TASK INPUT >>
--------------------
/-- An input fault latched before this start recorded (R466). -/
def State.rangeMark (s : State) : State :=
  if s.power.rangeNote then { s with power := { s.power with rangeNote := false } }.faultMark pwrUnit 0xB3 0 else s

/-- READY after a start: the record stands, and what R57, R430, R451, R473 and R480 tie to this instant. (DEDUCED, log 25, DEDUCED, log 54) -/
def State.reachReady (s : State) : State :=
  let p := { s.plan.maps with valid := true }
  let s1 := { s with
    plan := p.recount
    boot := { s.boot with
      st := .ready
      startMs := s.clk.ns / 1000000
      forceFull := false }
    power := { s.power with point := if s.power.fallback then max s.power.high 1 else s.power.high } }
  (s1.measFixed.measChanged 5).raiseFloor.rangeMark.rephase.startCapture

/-- MEMORY_TRAINING_DONE: every device's outcome by entry number, one not named having trained in full; then READY (R376, R426,
R434). -/
def execMemoryTrainingDone (ds : List DevTrain) (s : State) : Out :=
  let s1 := (List.range 20).foldl (fun t d => t.trainDevice d (nth .full ds d)) s
  let fitted := (List.range 20).filter (fun d => (mget ({} : MemEntry) s.plan.mems d).present && !(mget ({} : MemEntry) s1.plan.mems d).empty)
  let saved := s1.boot.savedTrained.toNat - s.boot.savedTrained.toNat
  let s2 := { s1 with boot := { s1.boot with savedUsed := decide (saved = fitted.length) } }
  happen (s.boot.st == .train) s
    (if (List.range 8).all (fun d => !(mget ({} : MemEntry) s1.plan.mems d).present) then s1.failStart 0x11 else s2.reachReady)

/-! ### Tray reset and module reset (R422, R423, R497) -/

/-- TRAY_RST_N_ASSERT: everything stops (R422, R443). (DEDUCED, log 77) -/
def execTrayRstNAssert (s : State) : Out :=
  let t := s.bare
  happen s.side.trayRstN s
    { t with
      boot := { t.boot with lastReset := if s.boot.inReset then s.boot.lastReset else 1 }
      side := { t.side with trayRstN := false } }

/-- TRAY_RST_N_RELEASE: SLOT_ID sampled, and a cold start from time base 0 where the input is in range (R423, R497, R508). -/
def execTrayRstNRelease (s : State) : Out :=
  let s1 := { s with side := { s.side with trayRstN := true, slot := Config.slotId } }
  happen (!s.side.trayRstN) s (if !s.power.inputBad && s.side.vaux then s1.coldStart s.boot.lastReset else s1)

/-- A module reset: capture ends, and a cold start that keeps the CXL port and its configuration (R422, R480). What the capture
window holds is kept. (UNVERIFIED, log 64) -/
def State.moduleReset (s : State) : State :=
  let s1 := s.endCapture 4
  let t := s1.coldStart 2
  let h := s.host
  { t with
    host := { t.host with rate := h.rate, width := h.width, ideIo := h.ideIo, ideCachemem := h.ideCachemem, memUp := h.memUp, cacheUp := h.cacheUp, winBase := h.winBase, winUnits := h.winUnits, ideKeys := h.ideKeys, ideNext := h.ideNext }
    trace := { t.trace with capture := s1.trace.capture, capPoison := s1.trace.capPoison, endReason := s1.trace.endReason } }

/-- MODULE_RESET (R422, R432). -/
def execModuleReset (v : W32) (s : State) : Out :=
  if keyed v && bit v.toNat 1 then s.regCmd 0x0188 v State.moduleReset else .next s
--------------------
WORK INSTRUCTIONS >> Write down all of the listing exactly.

EXPECTED OUTPUT >>
/-- An input fault latched before this start recorded (R466). -/
def State.rangeMark (s : State) : State :=
  if s.power.rangeNote then { s with power := { s.power with rangeNote := false } }.faultMark pwrUnit 0xB3 0 else s

/-- READY after a start: the record stands, and what R57, R430, R451, R473 and R480 tie to this instant. (DEDUCED, log 25, DEDUCED, log 54) -/
def State.reachReady (s : State) : State :=
  let p := { s.plan.maps with valid := true }
  let s1 := { s with
    plan := p.recount
    boot := { s.boot with
      st := .ready
      startMs := s.clk.ns / 1000000
      forceFull := false }
    power := { s.power with point := if s.power.fallback then max s.power.high 1 else s.power.high } }
  (s1.measFixed.measChanged 5).raiseFloor.rangeMark.rephase.startCapture

/-- MEMORY_TRAINING_DONE: every device's outcome by entry number, one not named having trained in full; then READY (R376, R426,
R434). -/
def execMemoryTrainingDone (ds : List DevTrain) (s : State) : Out :=
  let s1 := (List.range 20).foldl (fun t d => t.trainDevice d (nth .full ds d)) s
  let fitted := (List.range 20).filter (fun d => (mget ({} : MemEntry) s.plan.mems d).present && !(mget ({} : MemEntry) s1.plan.mems d).empty)
  let saved := s1.boot.savedTrained.toNat - s.boot.savedTrained.toNat
  let s2 := { s1 with boot := { s1.boot with savedUsed := decide (saved = fitted.length) } }
  happen (s.boot.st == .train) s
    (if (List.range 8).all (fun d => !(mget ({} : MemEntry) s1.plan.mems d).present) then s1.failStart 0x11 else s2.reachReady)

/-! ### Tray reset and module reset (R422, R423, R497) -/

/-- TRAY_RST_N_ASSERT: everything stops (R422, R443). (DEDUCED, log 77) -/
def execTrayRstNAssert (s : State) : Out :=
  let t := s.bare
  happen s.side.trayRstN s
    { t with
      boot := { t.boot with lastReset := if s.boot.inReset then s.boot.lastReset else 1 }
      side := { t.side with trayRstN := false } }

/-- TRAY_RST_N_RELEASE: SLOT_ID sampled, and a cold start from time base 0 where the input is in range (R423, R497, R508). -/
def execTrayRstNRelease (s : State) : Out :=
  let s1 := { s with side := { s.side with trayRstN := true, slot := Config.slotId } }
  happen (!s.side.trayRstN) s (if !s.power.inputBad && s.side.vaux then s1.coldStart s.boot.lastReset else s1)

/-- A module reset: capture ends, and a cold start that keeps the CXL port and its configuration (R422, R480). What the capture
window holds is kept. (UNVERIFIED, log 64) -/
def State.moduleReset (s : State) : State :=
  let s1 := s.endCapture 4
  let t := s1.coldStart 2
  let h := s.host
  { t with
    host := { t.host with rate := h.rate, width := h.width, ideIo := h.ideIo, ideCachemem := h.ideCachemem, memUp := h.memUp, cacheUp := h.cacheUp, winBase := h.winBase, winUnits := h.winUnits, ideKeys := h.ideKeys, ideNext := h.ideNext }
    trace := { t.trace with capture := s1.trace.capture, capPoison := s1.trace.capPoison, endReason := s1.trace.endReason } }

/-- MODULE_RESET (R422, R432). -/
def execModuleReset (v : W32) (s : State) : Out :=
  if keyed v && bit v.toNat 1 then s.regCmd 0x0188 v State.moduleReset else .next s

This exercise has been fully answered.